Interessant ist, dass Steve Jobs seine legendären Keynote-Präsentationen bis zu 20-mal vorab probte.

Warum: weil es zu bedeutend besseren Ergebnissen führt.

Fazit: du solltest deine Präsentation mehrfach vorab halten. Allein (ob vor Spiegel oder imaginärem Publikum ist Geschmacksache). Und vor Testpublikum. Je öfter du sie durchgehst, desto sicherer und souveräner wirst du.

 

Kenne deinen ersten und letzten Satz auswendig

 

 

„Der erste Eindruck zählt, der letzte bleibt.“

In der Musik weiß man: spielt ein Orchester den Anfang und Schluss halbwegs sauber, glauben die Zuhörer, dass das Orchester „schön“ gespielt hat.

Genau zu wissen, wie die Präsentation anfängt und aufhört, ist nicht nur inhaltlich sinnvoll. Es wird deine Nervosität vorab senken und dir während er Präsentation Sicherheit geben.

Sicher hast du auch schon oft erlebt, dass wenn du erstmal in deinem Thema bist, ein Satz ganz natürlich den nächsten ergibt. Und wenn der Präsentationsbeginn und -abschluss auch noch ungewöhnlich und interessant sind, hast du deine Zuhörer auf deiner Seite.

Damit du nicht Gefahr läufst, dich endlos zu wiederholen, nur weil du nicht weißt, wie du den Schlusspunkt setzten sollst, überlegst du dir den genialen Schluss schon vorher.
Auf den kannst du dich dann schon freuen, wenn deine Präsentation auf dein Grande Finale zusteuert.

Dann applaudiert dir dein Publikum nicht nur aus Höflichkeit. Sondern von Herzen.

 

Außerdem suboptimal: diese weit verbreiteten Präsentationsfehler, die du bitte ab sofort vermeidest:

 

 

Betritt die Bühne mit einem Lächeln

 

 

Wenn du nicht gerade als Redner für eine Trauerfeier gebucht bist, gilt dieser Tipp uneingeschränkt. Lächeln lässt dich sympathisch und souverän wirken. Außerdem signalisierst du deinen Zuhörern (und natürlich auch dir selbst), dass diese Präsentation richtig gut werden wird.

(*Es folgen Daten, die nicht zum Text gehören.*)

/-- No instruction but a bus fault and a teardown leaves the deadlock. -/
theorem exec_deadlocked {p : Packet} {i : Instr} {s t : State} (h : s.Deadlocked p)
    (hw : i.wellFormed s.cfg.packetLen = true) (hfault : ∀ flags, i ≠ .busFault flags) (hdown : i ≠ .tkTeardown)
    (hx : exec i s = .next t) : t.Deadlocked p := by
  have ⟨hl, _⟩ := h
  rcases exec_active hl hx with rfl | ⟨_, rfl⟩ | ⟨he, hinit, rfl⟩
  · exact h
  · exact h
  · rcases h.stepEnabled_cases he hw with ⟨_, _, e, rfl⟩ | ⟨q, rfl⟩ | rfl | ⟨flags, rfl⟩ | hlife
    · exact h.armResync e
    · exact h.enqueue q
    · exact h.busStop
    · exact absurd rfl (hfault flags)
    · rcases i.lifecycle_cases with ⟨c, a, rfl⟩ | rfl | hnot
      · exact absurd rfl (hinit c a)
      · exact absurd rfl hdown
      · exact absurd (hlife.symm.trans hnot) nofun

/-- A step but a bus fault and a teardown keeps the deadlock, which reads neither the run's inputs nor the marks. -/
theorem step_deadlocked {p : Packet} {s t : State} (hs : s.Deadlocked p) (h : step s = .next t)
    (hfault : ∀ flags, s.nextInstr ≠ some (.busFault flags)) (hdown : s.nextInstr ≠ some .tkTeardown) :
    t.Deadlocked p := by
  rcases step_cases h with ⟨-, rfl⟩ | ⟨-, rfl⟩ | ⟨-, r, rfl⟩ | ⟨-, r, rfl⟩ | ⟨r, i, -, hi, hw, hx⟩
  · exact hs
  · exact hs
  · exact hs
  · exact hs
  · rw [hi] at hfault hdown
    have hr : State.Deadlocked p { s with run := r } := hs
    exact exec_deadlocked hr hw (fun flags heq => hfault flags (congrArg some heq))
      (fun heq => hdown (congrArg some heq)) hx

/-- Settles O59: the step keeps the deadlock, and a delivery would have left `Waiting` instead (rule R159). -/
theorem lostWakeupIsADeadlock : Obligations.LostWakeupIsADeadlock := by
  intro s t p Dead hs h hfault hdown
  have ht : t.Deadlocked p := step_deadlocked hs h hfault hdown
  refine ⟨ht, ?_⟩
  rcases eachReadyPacketIsDeliveredAtMostOnce s t h with hsame | ⟨_, -, -, hwait, -⟩
  · exact hsame
  · obtain ⟨-, hst, -⟩ := ht
    exact absurd (hwait.symm.trans hst) nofun

end Sys2Proof.Machine
end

Beim Lächeln kommt dir ein weiterer psychologischer Effekt zugute:

Dein Gehirn kann nicht unterscheiden, ob du lächelst, weil du dich gerade über etwas freust, oder ob du “einfach so” ein lächelndes Gesicht aufsetzt. Beim Lächeln werden deine Gesichtsmuskeln aktiviert und dabei Signale ans Gehirn gesendet, die ein biochemisch messbares Glücksgefühl erzeugen.

Also: Zähne zum Trocknen an die Luft.